/-- A restart resets the cluster and boots the preferred slot; in FAILED, below P1, it does nothing. A halt of a booting or running cluster
stops it. When the cores are due the slot that may boot is checked: with a good image its data is copied and the cluster runs from it,
otherwise it is FAILED with a Black event. A confirmed trial keeps its slot and raises the minimum SVN; one that times out restarts from the
other slot. A kick is noted; a core that kicked goes on at the end of its period, one that did not resets the cluster. (Doing nothing in
FAILED below P1 is the model's choice, log entry 108.) (R371, R372, R373, R380, R381) -/
def Obligations.PolicyCluster : Prop :=
  ∀ (s : State) (r : Requester) (v : BitVec 8) (c : Fin 8) (f : FwSlot),
    let slot := getB s F.CPL_STATUS_slot;
    (Reaches s r R.CPL_CTRL true →
      (cplState s ≠ 4 → Machine.exec (.clusterRestart r) s = .next (settled s (cplBoot (cplReset s 2 0) (bootPref s)))) ∧
      (cplState s = 4 → isP1 r = false → Machine.exec (.clusterRestart r) s = .next (settled s s)) ∧
      (cplState s = 1 ∨ cplState s = 2 → Machine.exec (.clusterHalt r) s = .next (settled s (cplReset s 3 3))) ∧
      (cplState s ≠ 1 → cplState s ≠ 2 → Machine.exec (.clusterHalt r) s = .next (settled s s)) ∧
      (wardenTrial s = none → cplState s = 2 → getB s F.CPL_STATUS_trial = true → polSlot s slot = some f →
        Machine.exec (.trialConfirm r) s = .next (settled s (putMax
          (putB (putPolSlot s slot (some { f with trial := false })) F.CPL_STATUS_trial false) F.WRD_MIN_SVN_svn f.svn)))) ∧
    (wardenTrial s = none → cplState s = 2 → getB s F.CPL_STATUS_trial = true →
      let u := putB (cplReset s 4 0) F.WRD_STATUS_boot_pref (!slot);
      Machine.exec .trialTimeout s = .next (settled s (cplBoot (raiseGrey u F.CPL_EVENT_trial_revert) (!slot)))) ∧
    (wardenTrial s = none → getB s F.CPL_STATUS_trial = false → Machine.exec .trialTimeout s = .next (settled s s)) ∧
    (cplState s = 1 → s.wrd.down = false →
      let pick := if slotBoots s slot then slot else !slot;
      (polSlot s pick = none → Machine.exec .clusterCoresReleased s = .next (settled s (raise (cplStop s 4) F.CPL_EVENT_failed .black 0))) ∧
      (polSlot s pick = some f → Machine.exec .clusterCoresReleased s = .next (settled s
        (if slotBoots s pick then modCpl (put (putB (putB (put
            (sramWrite s 0 (sub f.bytes (le f.bytes 0x18 4) (le f.bytes 0x1C 4))) F.CPL_STATUS_state 2)
            F.CPL_STATUS_slot pick) F.CPL_STATUS_trial f.trial) F.CPL_STATUS_cores_up 0xFF) (fun x => { x with kicked := 0, startedAt := ticks s })
         else raise (cplStop s 4) F.CPL_EVENT_failed .black 0)))) ∧
    (Reaches s r R.CPL_WDT_KICK true →
      Machine.exec (.wdtKick r v) s = .next (settled s (modCpl s (fun x => { x with kicked := (x.kicked ||| v.toNat) % 256 })))) ∧
    (cplState s = 2 → bit (get s F.CPL_WDT_core_mask) c = true → bit s.cpl.kicked c = true →
      Machine.exec (.clusterWdtExpire c) s = .next (settled s (modCpl s (fun x => { x with kicked := setBits x.kicked c 1 0 })))) ∧
    (cplState s = 2 → bit (get s F.CPL_WDT_core_mask) c = true → bit s.cpl.kicked c = false →
      Machine.exec (.clusterWdtExpire c) s = .next (settled s (wdtReset s))) ∧
    (cplState s ≠ 2 → Machine.exec (.clusterWdtExpire c) s = .next (settled s s))

/-- A FREE slot is POSTED, claimed as TAKEN, completed as DONE and freed by its acknowledgement; a post or an acknowledgement by another
function or in another state is discarded and counted; a POSTED slot whose time is over is DONE with result 1 and raises mbx_timeout. A
valid descriptor is consumed: a bad length is discarded with inj_bad, and any other frame goes to its region over the line die, where a
closed region discards it, a full holding area drops it with 0x62 and a region in an entry's first steps holds it. While the control region
is isolated none crosses. Without a running cluster nothing is claimed, completed or injected. (The holding area's credits and the
descriptor's layout are the model's reading, log entries 183 and 90.) (R23, R25, R298, R375, R376, R378, R416, R457) -/
def Obligations.MailboxAndInjection : Prop :=
  ∀ (s : State) (r : Requester) (k : Fin 64) (i : Fin 16) (desc frame : List Byte),
    (Reaches s r R.CPL_MBX_POST true → mbxAllowed s r k = true → mbxState s k = 0 →
      Machine.exec (.mbxPost r k) s = .next (settled s (put s (F.CPL_MBX_STATE_state k) 1))) ∧
    (Reaches s r R.CPL_MBX_POST true → (mbxAllowed s r k = false ∨ mbxState s k ≠ 0) →
      Machine.exec (.mbxPost r k) s = .next (settled s (inc s F.CPL_MBX_DROP_count))) ∧
    (Reaches s r R.CPL_MBX_ACK true → mbxAllowed s r k = true → mbxState s k = 3 →
      Machine.exec (.mbxAck r k) s = .next (settled s (put s (F.CPL_MBX_STATE_state k) 0))) ∧
    (Reaches s r R.CPL_MBX_ACK true → (mbxAllowed s r k = false ∨ mbxState s k ≠ 3) →
      Machine.exec (.mbxAck r k) s = .next (settled s (inc s F.CPL_MBX_DROP_count))) ∧
    (cplState s = 2 → mbxState s k = 1 → Machine.exec (.mbxClaim k) s = .next (settled s (put s (F.CPL_MBX_STATE_state k) 2))) ∧
    (cplState s = 2 → mbxState s k = 2 → Machine.exec (.mbxComplete k) s = .next (settled s (mbxDone s k (get s (mbxResult k))))) ∧
    (cplState s ≠ 2 → Machine.exec (.mbxClaim k) s = .next (settled s s) ∧ Machine.exec (.mbxComplete k) s = .next (settled s s)) ∧
    (mbxState s k = 1 → Machine.exec (.mbxTimeout k) s = .next (settled s (mbxDone (raiseGrey s F.CPL_EVENT_mbx_timeout) k 1))) ∧
    (mbxState s k ≠ 1 → Machine.exec (.mbxTimeout k) s = .next (settled s s)) ∧
    (cplState s ≠ 2 → Machine.exec (.injectDescriptor i desc frame) s = .next (settled s s)) ∧
    (cplState s = 2 →
      let t := get s (F.CPL_INJ_TAIL_index i);
      let at_ := 0xEC0000 + 0x4000 * i.val + 16 * t;
      let w := firmwareWrite (firmwareWrite s (le desc 0 4) frame) at_ (desc.take 16);
      let d := sramRead w at_ 16;
      let off := le d 0 4;
      let len := le d 4 2;
      let u := put w (F.CPL_INJ_TAIL_index i) ((t + 1) % 1024);
      let p : PPkt := { bytes := sramRead u off len, ing := { kind := 2, raw := rawTime u }, src := 2, pipe := 4 + i % 4, re := bit (le d 6 1) 0 };
      get w (F.CPL_INJ_HEAD_index i) ≠ t → bit (le d 6 1) 7 = true →
      (14 ≤ len → len ≤ 16384 → off + len ≤ 0xEC0000 → Machine.exec (.injectDescriptor i desc frame) s =
        .next (settled s (overLink (monIn u 5 0x19 [] len) (i / 4) (.line p false) (fun v => lineFrame v (i / 4) p false)))) ∧
      (len < 14 ∨ 16384 < len ∨ 0xEC0000 < off + len → Machine.exec (.injectDescriptor i desc frame) s =
        .next (settled s (raiseGrey (cplDiscard u 1) F.CPL_EVENT_inj_bad)))) ∧
    (∀ n x go, linkClosed s n = true ∨ isolated s 5 = true → overLink s n x go = linkLost (linkDiscard s n) x 0) ∧
    (∀ n x go, linkClosed s n = false → isolated s 5 = false → 8 * 2 ^ 20 < linkBytes s n + x.size →
      overLink s n x go = linkLost (pthDiscard s 0x62) x 0x62) ∧
    (∀ n x go, linkClosed s n = false → isolated s 5 = false → linkBytes s n + x.size ≤ 8 * 2 ^ 20 → overLink s n x go =
      if regionEntering s n then { s with pth := { s.pth with hold := s.pth.hold ++ [(n, x)] } } else go s)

◆ **Task item**:
Going down the listing above, begin printing at the line with "(Reaches s r R.CPL_WDT_KICK true →" and finish with the line with "s.cpl.kicked c = true →", exactly as they appear.

◆ **Task result**:
    (Reaches s r R.CPL_WDT_KICK true →
      Machine.exec (.wdtKick r v) s = .next (settled s (modCpl s (fun x => { x with kicked := (x.kicked ||| v.toNat) % 256 })))) ∧
    (cplState s = 2 → bit (get s F.CPL_WDT_core_mask) c = true → bit s.cpl.kicked c = true →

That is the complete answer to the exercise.